The answer is to be an exact copy of the lines below running from the line with "IRQ bit. -/" down to the line with "inductive Refusal where", both ends included, and nothing more.

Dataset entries
━━━━
-- ==== Sys2Proof/Machine/State.lean ====
section
/-!
DEFINITION. The state of the TRX9640 as plain data, its value after reset, and the reasons a step can stop.
Every register field and every scalar latch is one entry of `fields` (Fields.lean names them); queues, loans, sequencer
contexts and memories have fields of their own.
-/
namespace Sys2Proof.Machine

/-- A rising producer edge on its way into one event channel (R308): producers 0 to 511, 512 for a host fire. -/
structure ChanEdge where
  ch : Nat
  prod : Nat
  origin : Option Nat
deriving DecidableEq, Repr

/-- A channel pulse whose agreed stamp is not yet known (R166, R167): the smallest origin tick so far, the earliest
tile stamp so far, whether one of the stamps carries UNREF, and the tiles that have stamped it with their stamps. -/
structure Pulse where
  ch : Nat
  formed : Nat
  origin : Option Nat
  stamp : Option Nat
  unref : Bool
  tiles : List (Nat × Nat)
deriving DecidableEq, Repr

/-- A task trigger (R316 to R318). `phase` is 0 when the synchroniser has captured the edge, 1 when it is delivered
and its block has not accepted it, 2 when it waits in the DEFER queue, 3 when its block has accepted it and waits
for its stamp. `direct` marks a trigger of EV_TASK_FIRE. -/
structure Trigger where
  task : Nat
  ch : Nat
  formed : Nat
  s : Option Nat
  unref : Bool
  direct : Bool
  phase : Nat
deriving DecidableEq, Repr

/-- What leaves the device. -/
inductive Output where
  /-- An MSI-X message of a PF's vector (R327). -/
  | msix (pf vec : Nat)
  /-- A PCI Express power management event of a PF (R332). -/
  | pme (pf : Nat)
  /-- The dword or bytes a host read returned. -/
  | hostRead (pf addr : Nat) (data : List Nat)
  /-- Bytes the device wrote to host memory by DMA or by the loader. -/
  | hostWrite (addr : Nat) (data : List Nat)
  /-- A PCI Express completion other than success: Unsupported Request or Completer Abort. -/
  | hostError (pf addr : Nat)
  /-- A message on a link: its kind and its words (R349). -/
  | link (l kind : Nat) (data : List Nat)
  /-- A pulse on an output pin: which pin, the tick of its rising edge and its width in ticks. -/
  | pin (pin tick width : Nat)
  /-- A request to a control core: its number and a code (doorbells, sequences of firmware). -/
  | core (c code : Nat)
  /-- The data a JTAG register shifts out. -/
  | tdo (data : Nat)
  /-- Bytes the loader writes to the boot flash from an offset up, which lies outside the device (R402). -/
  | flashWrite (ofs : Nat) (data : List (BitVec 8))
deriving DecidableEq, Repr

/-- A write posted to the slow domain and not yet in effect (R23, R24). -/
structure Posted where
  r : RName
  i : Nat
  j : Nat
  data : Nat
  w1 : Nat
deriving DecidableEq, Repr

/-- A loan of one reel on one card (R93, R94): the tick of the word in which it was taken, and whether it is in force (R96). -/
structure Loan where
  reel : Nat
  card : Nat
  taken : Nat
  inForce : Bool
deriving DecidableEq, Repr

/-- An event that a tile keeps for 64 words after its stamp (R167 to R169): channel, agreed stamp S, effective tick E,
UNREF. -/
structure Ev where
  ch : Nat
  s : Nat
  e : Nat
  unref : Bool
deriving DecidableEq, Repr

/-- A cue in a lookahead window as the engine read it (R141): index, its four dwords as one 128-bit value, the fault its
checks found (R138, R157; 0 none) and data noted with it: for a producing cue of a RAMP reel the coefficients of the
ramp entry read with it (R213), for a CUTIF that has executed the stack depths there (R175). -/
structure WinCue where
  q : Nat
  w : Nat
  fault : Nat
  data : List Nat
deriving DecidableEq, Repr

/-- A committed cut (R170): the armed cut's fields, E, S and UNREF of the event, the stack depths at its CUTIF, and what
fixes its cut tick: `kind` 1 the tick `x` itself, 2 the end of the next producing cue, 3 the end of an iteration of the
loop entry at depth `loop`, 4 the end of the first pass of the next producing cue, 5 the tick `x` at which that iteration
ends, 0 not yet known; 9 marks a taken cut whose target is late. -/
structure Commit where
  target : Nat
  mode : Nat
  keep : Bool
  s : Nat
  e : Nat
  unref : Bool
  loops : Nat
  calls : Nat
  kind : Nat
  x : Nat
  loop : Nat
deriving DecidableEq, Repr

/-- What one reel's engine holds beside its record. -/
structure Engine where
  reel : Nat
  /-- Lookahead window: the current cue first (R93). -/
  window : List WinCue := []
  /-- Target chains of the window, by target cue (R93). -/
  targets : List (Nat × List WinCue) := []
  /-- Zero-time cues whose effects wait for their anchor tick (R139). -/
  deferred : List WinCue := []
  /-- A producing cue is in progress. -/
  run : Bool := false
  /-- Its anchor tick has come and the actions there are done. -/
  started : Bool := false
  /-- The anchor tick of the current producing cue, or of the deferred cues. -/
  anchor : Nat := 0
  /-- First tick of the pass in progress and the length of a pass in ticks. -/
  passStart : Nat := 0
  passLen : Nat := 0
  /-- B of the current producing cue (R139). -/
  endB : Nat := 0
  /-- The last sample contributed, as v of R132; it stands until the next anchor (R128, R175). -/
  hold : Int := 0
  /-- B of the current wait, and its OUT (R146 to R149). -/
  waitB : Nat := 0
  waitOut : Nat := 0
  /-- Tick at which the reel entered ARMED, and STOPPING. -/
  armedAt : Nat := 0
  stopAt : Nat := 0
  /-- Anchor tick of the armed cut's CUTIF, the stack depths there, and the tick of the last cut taken (R170, R175). -/
  cutFrom : Nat := 0
  cutLoops : Nat := 0
  cutCalls : Nat := 0
  lastCut : Nat := 0
  /-- The committed cut, if any. -/
  commit : Option Commit := none
  /-- A CUTIF has executed since the commit (R171). -/
  recut : Bool := false
  /-- A late episode: t_m and cause (R189, R192). -/
  late : Option (Nat × Nat) := none
  /-- Recovery cut due at this tick (R193), and the tick until which lateness acts as ZERO. -/
  recAt : Option Nat := none
  guard : Nat := 0
  /-- A fault on its way: code and tick (R158). -/
  fault : Option (Nat × Nat) := none
  /-- Cut archive entry waiting for the anchor tick: SP before, commit, HEAD (R177). -/
  cutEntry : Option (Nat × Commit × Bool) := none
  /-- Call depth; the record holds the return cues alone (R144). -/
  callDepth : Nat := 0
  /-- The resampler step in force (R197). -/
  rstep : Nat := 0
  /-- Start tick of the chirp piece in progress (R200). -/
  piece : Option Nat := none
  /-- End of the sweep-table piece in progress, and the next entry once it has been read (R202). -/
  sweepEnd : Option Nat := none
  sweepEntry : Option Nat := none
  /-- Noise frames up to this one keep an older NSCALE, KURT and ACTIVE (R217). -/
  oldNoise : Option (Nat × Nat × Nat × Nat) := none
  /-- SP of the cue before the chain in progress, for the CUE entry (R344). -/
  chainFrom : Nat := 0
  /-- Ramp coefficients of the current cue (R212, R213). -/
  ramp : List Nat := []
  /-- Staged voice updates and the pending set, each kind with its value; the tick at which the pending set was
  committed (R216, R217). -/
  staged : List (Nat × Nat) := []
  pendingSet : List (Nat × Nat) := []
  pendingAt : Nat := 0
  /-- Pulses that FIRE cues have scheduled: cue-event producer and tick (R155). -/
  fires : List (Nat × Nat) := []
deriving DecidableEq, Repr

/-- A range request of a channel (R231 to R233): range, word-aligned tick (none for the next channel boundary), the
reel whose SET_RNG made it (none for the host), and the tick at which it was accepted. -/
structure RangeReq where
  ch : Nat
  range : Nat
  at_ : Option Nat
  reel : Option Nat
  asked : Nat
deriving DecidableEq, Repr

/-- The correction set in force for a channel in a range, with its tag (R376, R377). -/
structure CalInst where
  ch : Nat
  range : Nat
  tag : Nat
  set : CalSet
deriving DecidableEq, Repr

/-- A pending correction set (R376, R379): its origin, whether it is EXTRAPOLATED, whether it waits for the host's
decision, and the tick at which it became pending. -/
structure CalPend where
  ch : Nat
  range : Nat
  origin : Nat
  set : CalSet
  extrap : Bool
  waits : Bool
  asked : Nat
deriving DecidableEq, Repr

/-- A finished measurement of a channel in a range (R374, R375, R380): kind 0 offset, 1 gain, 2 INL, 3 skew; its result; the
load averaged over its words; whether an override is newer. -/
structure CalDelta where
  ch : Nat
  range : Nat
  kind : Nat
  vals : List Int
  pRec : Nat
  old : Bool
deriving DecidableEq, Repr

/-- The delay line of a channel's equaliser (R223): the sums of the last 64 ticks, newest first, each with the flag that y is
forced to 0 at its tick; and the sets that older outputs still use, each with the tick before which it does (R228). -/
structure Line where
  ch : Nat
  xs : List (Int × Bool)
  olds : List (Nat × CalSet)
deriving DecidableEq, Repr

/-- A measurement of a TIU in ARMED or RUN (R293 to R299). Stamps and intervals are in units of 2^-16 tick. -/
structure Meas where
  tiu : Nat
  t0 : Nat
  est : Bool
  stale : Bool
  unref : Bool := false
  /-- Start stamp of the interval in progress. -/
  opened : Option Nat := none
  /-- First start stamp (first stamp in frequency mode), last start stamp, last stop stamp (last stamp). -/
  first : Option Nat := none
  lastStart : Option Nat := none
  lastStop : Option Nat := none
  /-- Last stamp of line A and of line B (R292). -/
  lastA : Option Nat := none
  lastB : Option Nat := none
  /-- Complete intervals, or stamps; input edges since T0. -/
  n : Nat := 0
  edges : Nat := 0
  overrun : Nat := 0
  isum : Int := 0
  imin : Int := 0
  imax : Int := 0
  sumT : Nat := 0
  sumIT : Nat := 0
  /-- The gate ended with RATE (R298). -/
  rate : Bool := false
deriving DecidableEq, Repr

/-- A tap table that a code-density run completed while a measurement ran (R289): TIU, the 256 widths of lines A and B, the
offset of line B. -/
structure TapTable where
  tiu : Nat
  widths : List Nat
  offset : Int
deriving DecidableEq, Repr

/-- A capture of a pattern RX port (R250 to R253), armed or running. -/
structure Cap where
  port : Nat
  /-- The trigger tick, once known; whether the capture task gives it. -/
  trig : Option Nat
  byTask : Bool
  /-- Tick of the first sample, once triggered, and the samples that the pin delivers from there. -/
  start : Option Nat := none
  samples : List Nat := []
  len : Nat
  mode : Bool
  card : Nat
  /-- Samples taken, and written. -/
  taken : Nat := 0
  written : Nat := 0
  /-- Tick at which CAP_ABORT ends it. -/
  stopAt : Option Nat := none
  unref : Bool := false
  /-- Bits of the archive entry being filled: value, number, tick of the first sample (R252). -/
  acc : Nat := 0
  accBits : Nat := 0
  accTick : Nat := 0
  /-- Number of the last write beat that was dropped (R97). -/
  lostBeat : Option Nat := none
deriving DecidableEq, Repr

/-- A sample of a received SUM stream (R364): link, stream, first tick and number of ticks of its contribution, and d. -/
structure RxSample where
  link : Nat
  j : Nat
  start : Nat
  len : Nat
  d : Int
deriving DecidableEq, Repr

/-- A sample of a transmit stream that waits for a frame (R363): link, stream, grid tick, d, the COMMIT and SAT flags. -/
structure TxSample where
  link : Nat
  j : Nat
  at_ : Nat
  d : Int
  commit : Bool
  sat : Bool
deriving DecidableEq, Repr

/-- A DMA descriptor that has ended and waits for its writeback (R441): queue, status code, COUNT, its IRQ bit. -/
structure DmaDone where
  q : Nat
  status : Nat
  count : Nat
  irq : Bool
deriving DecidableEq, Repr

/-- Why a step stops. No command of this block stops it: every error the manual describes is state (a flag, a
refusal code, a ledger cause), so the one constructor is raised by no meaning; it keeps the type inhabited. Safe. -/
inductive Fault where
  | unreachable
deriving DecidableEq, Repr

/-- Why a command has no meaning. -/
inductive Refusal where
  /-- Raised by an arm of `exec` whose command has no meaning yet. Safe: nothing follows from it. -/
  | notModelled (mnemonic : String)
deriving DecidableEq, Repr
━━━━
Solution to this exercise —
/-- A DMA descriptor that has ended and waits for its writeback (R441): queue, status code, COUNT, its IRQ bit. -/
structure DmaDone where
  q : Nat
  status : Nat
  count : Nat
  irq : Bool
deriving DecidableEq, Repr

/-- Why a step stops. No command of this block stops it: every error the manual describes is state (a flag, a
refusal code, a ledger cause), so the one constructor is raised by no meaning; it keeps the type inhabited. Safe. -/
inductive Fault where
  | unreachable
deriving DecidableEq, Repr

/-- Why a command has no meaning. -/
inductive Refusal where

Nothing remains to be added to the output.